-- ==== Sys2Proof/Machine/TileState.lean ====
section
/-! DEFINITION. The state of one tile as plain data: the items of Table 6.3, and the state of its engines, rings, landing zones, kiln slots and tasks. -/

namespace Sys2Proof.Machine

/-- The causes of Table 18.1, in code order. -/
inductive Cause where
  | none | illegalBundle | reservedSocket | portConflict | privilegedPort | misaligned | localRange | ringFault
  | translationFault | protectionFault | collapse | peerUnreachable | semUnderflow | semRange | barrierOverarrival
  | exchangeFault | landingOverflow | orderDivergence | trapInstruction | loopNest | dataUncorrectable | datapathCheck
  | preempt | debug | taskOverflow | tornRecord
deriving DecidableEq, Repr

/-- Kinds of a cause (R413), as coded in the cause word. -/
inductive Kind where
  | decode | trigger | late | async
deriving DecidableEq, Repr

/-- A cause raised for a bank and not yet taken (R413, R414, R420). -/
structure Pending where
  bank : BitVec 2
  cause : Cause
  kind : Kind
  /-- `ctl.trap` or `ctl.brk` code -/
  code : Half := 0
  bus : Option (BitVec 3) := Option.none
  /-- offset of the triggering bundle -/
  origin : Word := 0
  /-- selector 2 -/
  addr : Dword := 0
  /-- selector 3 -/
  detail : Dword := 0
  /-- issue number of the triggering bundle, for the order of R414 -/
  seq : Nat := 0
  /-- tick on which the cause became pending (R417) -/
  since : Nat := 0
  /-- first tick on which it is taken: that after the detecting one, where the rule says so (R252) -/
  notBefore : Nat := 0
  /-- the task whose strand takes it, in tasked mode (R277) -/
  task : Option Nat := Option.none
  /-- local or physical address for the error record, or 0 (R440) -/
  where_ : Nat := 0
deriving DecidableEq, Repr

/-- What one functional socket holds for one strand (R142): latches, result ports, status, full bits. -/
structure SockCtx where
  a : Bus := 0
  b : Bus := 0
  c : Bus := 0
  x : Bus := 0
  y : Bus := 0
  s : Dword := 0
  fullX : Bool := false
  fullY : Bool := false
deriving DecidableEq, Repr

/-- What an operation delivers when it lands: the ports it writes, its status and its sticky flags. -/
structure Res where
  x : Option Bus := Option.none
  y : Option Bus := Option.none
  s : Dword := 0
  flags : BitVec 6 := 0
deriving DecidableEq, Repr

/-- A free-running operation in flight: `r` issue cycles remain before it lands (R125, R418). -/
structure Flight where
  sock : Sock
  res : Res
  r : Nat
  origin : Word
  seq : Nat
  /-- a cause found after the start, taken in place of the landing (R135, R221) -/
  late : Option Pending := Option.none
deriving DecidableEq, Repr

/-- A level of the repetition buffer (R148, Table 18.5). -/
structure Level where
  start : Word
  len : Nat
  count : Nat
  bound : Nat
  step : Int
  stagger : Nat
  mask : BitVec 16
  pass : Nat
  loopx : Bool
deriving DecidableEq, Repr

inductive Life where
  | unstarted | live | halted
deriving DecidableEq, Repr

/-- A strand bank with its strand context (R139, R142). -/
structure Strand where
  g : Vector Dword 32 := Vector.replicate 32 0
  v : Vector Bus 32 := Vector.replicate 32 0
  /-- b1 to b7 in bits [7:1]; bit 0 is not stored (R139) -/
  b : BitVec 8 := 0
  pc : Word := 0
  flags : BitVec 6 := 0
  /-- active levels, outermost first -/
  levels : List Level := []
  socks : Vector SockCtx 23 := Vector.replicate 23 {}
  flight : List Flight := []
  idle : Nat := 0
  fmt : BitVec 13 := 0
  fmtPend : BitVec 13 := 0
  /-- bundles until the pending format takes effect, 0 to 3; 0 means none is pending (R169) -/
  fmtLeft : Nat := 0
  /-- the count of the pending format has run out; it takes effect before the next bundle -/
  fmtDue : Bool := false
  life : Life := .unstarted
  /-- the last issued bundle was a last body bundle whose level has not been evaluated yet (R148) -/
  passEnd : Bool := false
  /-- bundles issued by the strand, for the order of R414 -/
  seq : Nat := 0
  /-- tick on which the bank issued its last bundle (R417) -/
  lastIssue : Nat := 0
  /-- `sy.trig` performed (R360) -/
  triggered : Bool := false
deriving DecidableEq, Repr

/-- How far a data-locked operation has come. -/
inductive OpState where
  /-- in its queue, not begun -/
  | queued
  /-- begun; translated, reading or at its unit -/
  | active
  /-- waiting on a missing page, with its fault record (R276) -/
  | pending (record : Word)
  /-- refused with a hint; sent again at the tick (R274, R306) -/
  | refused (until_ : Nat)
  /-- waiting in a unit: watch list or gate (R354, R291) -/
  | waiting
  /-- performed; the result, if any, has not landed -/
  | performed
  /-- stopped by a final fault -/
  | stopped
deriving DecidableEq, Repr

/-- A stream pattern of the role (Table 2.5). -/
structure Pattern where
  num : Nat
  layout : Layout
  /-- log2 of the element size -/
  esize : Nat
  base : Nat
  /-- (length, stride), dimension 0 first -/
  dims : List (Nat × Int)
deriving DecidableEq, Repr

/-- What an operation of a data-locked socket is. -/
inductive OpKind where
  /-- an operation that only computes; a division -/
  | calc | divide
  | get (m : MMod) | put (m : MMod) | getp (m : MMod) | putp (m : MMod) | fill (m : MMod)
  | gld (m : MMod) | gst (m : MMod) | gatom (f : AtomFn) (m : MMod) | gcas (m : MMod) | mfence (m : MMod)
  | bell (lev : BitVec 3) | bellx (lev : BitVec 3)
  | wany (m : MMod) | wall (m : MMod) | wffr (m : MMod) | tclr
  | sig (m : MMod) | swait (m : MMod) | sdec (m : MMod) | binit | arrive (m : MMod) | drop (m : MMod) | bwait (m : MMod)
  | trig | fence (m : MMod)
  | ttarm | push (pat : Bool) | land | lclose | msg | mig
  | kopen | kpart | kattn | kfin | kres
  | spawn | yield | sleep | wake | prio | timer | next | resume | msgrd | cload | tidle
deriving DecidableEq, Repr

/-- The operations of `sv` that may take more than a cycle (R421). -/
inductive SupKind where
  | tlbinv (m : MMod) | tlbinvas (m : MMod) | mapfence (m : MMod) | shcap | shset
deriving DecidableEq, Repr

/-- A translation held by a TLB (R271). -/
structure TlbEntry where
  asid : Half
  /-- va / 2^16, of the first page covered -/
  page : Nat
  /-- 512 MiB leaf -/
  big : Bool
  frame : Nat
  kind : Nat
  home : Nat
  g : Bool
  u : Bool
  r : Bool
  w : Bool
  d : Bool
  rep : Bool
  /-- the MIG bit of the leaf -/
  mig : Bool
deriving DecidableEq, Repr

/-- One entry of a data-locked command queue (R129, Table 6.3). -/
structure DlOp where
  id : Nat
  bank : BitVec 2
  sock : Sock
  kind : OpKind := .calc
  /-- the operation writes `.x` (`.y` for a division), and lands in trigger order (R129) -/
  wx : Bool := true
  /-- the operation holds a slot of the queue -/
  slot : Bool := true
  a : Bus
  b : Bus
  c : Bus
  origin : Word
  seq : Nat
  /-- ASID bound at the trigger (R426) -/
  asid : Half
  /-- the task in the bank, in tasked mode -/
  task : Option Nat := none
  /-- tick of the trigger -/
  born : Nat
  /-- earliest tick of the landing or of the next action -/
  due : Nat
  st : OpState := .queued
  /-- bytes or messages performed so far, or the step an operation of many ticks has reached -/
  prog : Nat := 0
  /-- pattern of a pattern copy or push -/
  pat : Option Pattern := none
  /-- words, elements or packets not yet performed, the next one first -/
  rest : List Nat := []
  /-- what its access waits for at the translation service: 0 nothing, 1 the cluster TLB, 2 the core (R271) -/
  walk : Nat := 0
  /-- the strand's next bundle waits for its completion (R348) -/
  hold : Bool := false
  /-- tag that the operation names -/
  tag : Option (BitVec 6) := Option.none
  /-- physical address of an access that has been translated -/
  pa : Nat := 0
  /-- the die whose controller or unit it is at (R287, R390) -/
  home : Option Nat := Option.none
  /-- the translations it holds: one for each page that it still has bytes to access on (R273, R381) -/
  tr : List TlbEntry := []
  /-- bytes that a copy has read and not yet written: those of a word of local SRAM whose other bytes are still to come, or those a peer is to write (R366) -/
  stage : List Byte := []
  /-- its page was missing, and its task is still to be given the completion notice (R277) -/
  notice : Bool := false
  /-- refusals met (saturating at 0xFFFF when shown) -/
  refusals : Nat := 0
  res : Option Res := Option.none
  /-- the result is in the port and has not been read -/
  landed : Bool := false
  /-- value seen or returned by a unit; tick W of a bell -/
  val : Nat := 0
  /-- the bell has rung (R343) -/
  rung : Bool := false
  /-- a cause found after the start, taken in place of the landing (R221) -/
  late : Option Pending := Option.none
  /-- the launch it belongs to, when another has been switched in since (R118) -/
  old : Option Dword := Option.none
deriving DecidableEq, Repr

/-- An open stream cursor (R231): pattern, base address, index of the next element. -/
structure Cursor where
  pat : Pattern
  base : Nat
  idx : Nat
deriving DecidableEq, Repr

/-- A ring filler (R234, R284). -/
structure Filler where
  pat : Pattern
  base : Nat
  /-- next element to read -/
  idx : Nat
  /-- bytes of the staging element read so far -/
  stage : List Byte
  tag : BitVec 6
  /-- true: elements are virtual addresses read by the copy engine (R284) -/
  isGlobal : Bool
  scope : Scope
  asid : Half
  bank : BitVec 2
  origin : Word
  seq : Nat
  /-- the task that started it -/
  task : Option Nat := Option.none
  /-- earliest tick of its next action, and of its next commit -/
  due : Nat
  commitAt : Nat := 0
  /-- the `dm` operation it came from -/
  opId : Nat
deriving DecidableEq, Repr

/-- One ring (Table 10.4). Offsets count lines. -/
structure Ring where
  base : Nat := 0
  size : Nat := 0
  n : Nat := 0
  layout : Layout := .lin
  valid : Bool := false
  head : Nat := 0
  tail : Nat := 0
  count : Nat := 0
  filler : Option Filler := Option.none
deriving DecidableEq, Repr

/-- An accumulator: 16 × 16 entries in row order, their residues mod 3, the two masks (R250, R251). -/
structure Acc where
  e : Vector Word 256 := Vector.replicate 256 0
  res : Vector (BitVec 2) 256 := Vector.replicate 256 0
  rows : Half := 0xFFFF
  cols : Half := 0xFFFF
deriving DecidableEq, Repr

/-- What an outstanding `mx` operation does, from its instruction and its operands (R256 to R260). -/
inductive MxKind where
  | mma (sparse : Bool)
  | mzero
  | mrd
  | mst
  | mld
  | mmask
deriving DecidableEq, Repr

/-- An outstanding operation of the `mx` sequence (R244 to R253). -/
structure MxOp where
  bank : BitVec 2
  /-- triggered in data-locked mode: its cycles are ticks (R245) -/
  locked : Bool
  /-- slot of the command queue of a data-locked `mrd` -/
  opId : Nat := 0
  kind : MxKind
  acc : BitVec 2
  a : Bus
  b : Bus
  fmt : BitVec 13
  origin : Word
  seq : Nat
  /-- the task whose strand triggered it (R252) -/
  task : Option Nat := Option.none
  started : Bool := false
  /-- cycles of its occupancy already spent -/
  cyc : Nat := 0
  occ : Nat
  /-- tick S of a data-locked operation -/
  start : Nat := 0
  /-- its effects have taken place; the tick E on which it ends -/
  done : Option Nat := Option.none
  /-- order of its claim among the claims of the tile; 0 before it claims -/
  claimNo : Nat := 0
  /-- lines claimed: ring and number (R247) -/
  claims : List (BitVec 3 × Nat) := []
  /-- lines read so far: A (or the rows of `mst` and `mld`), B, headers or routing, in order (R248) -/
  linesA : List Bus := []
  linesB : List Bus := []
  linesH : List Bus := []
deriving DecidableEq, Repr

/-- One chunk of a landing zone (R307 to R310). -/
structure Chunk where
  /-- bytes counted -/
  count : Nat := 0
  /-- accumulate: next rank to apply, counted from the rank base -/
  next : Nat := 0
  /-- accumulate: bytes of that rank applied -/
  nextCount : Nat := 0
  /-- accumulate: bytes counted of each later rank -/
  later : List (Nat × Nat) := []
  /-- held packets: rank, offset in the zone, data -/
  held : List (Nat × Nat × List Byte) := []
deriving DecidableEq, Repr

§ What to produce
Restate verbatim the first line above and all lines after it through the line containing "dataUncorrectable | datapathCheck"; omit the rest.

§ Expected answer
-- ==== Sys2Proof/Machine/TileState.lean ====
section
/-! DEFINITION. The state of one tile as plain data: the items of Table 6.3, and the state of its engines, rings, landing zones, kiln slots and tasks. -/

namespace Sys2Proof.Machine

/-- The causes of Table 18.1, in code order. -/
inductive Cause where
  | none | illegalBundle | reservedSocket | portConflict | privilegedPort | misaligned | localRange | ringFault
  | translationFault | protectionFault | collapse | peerUnreachable | semUnderflow | semRange | barrierOverarrival
  | exchangeFault | landingOverflow | orderDivergence | trapInstruction | loopNest | dataUncorrectable | datapathCheck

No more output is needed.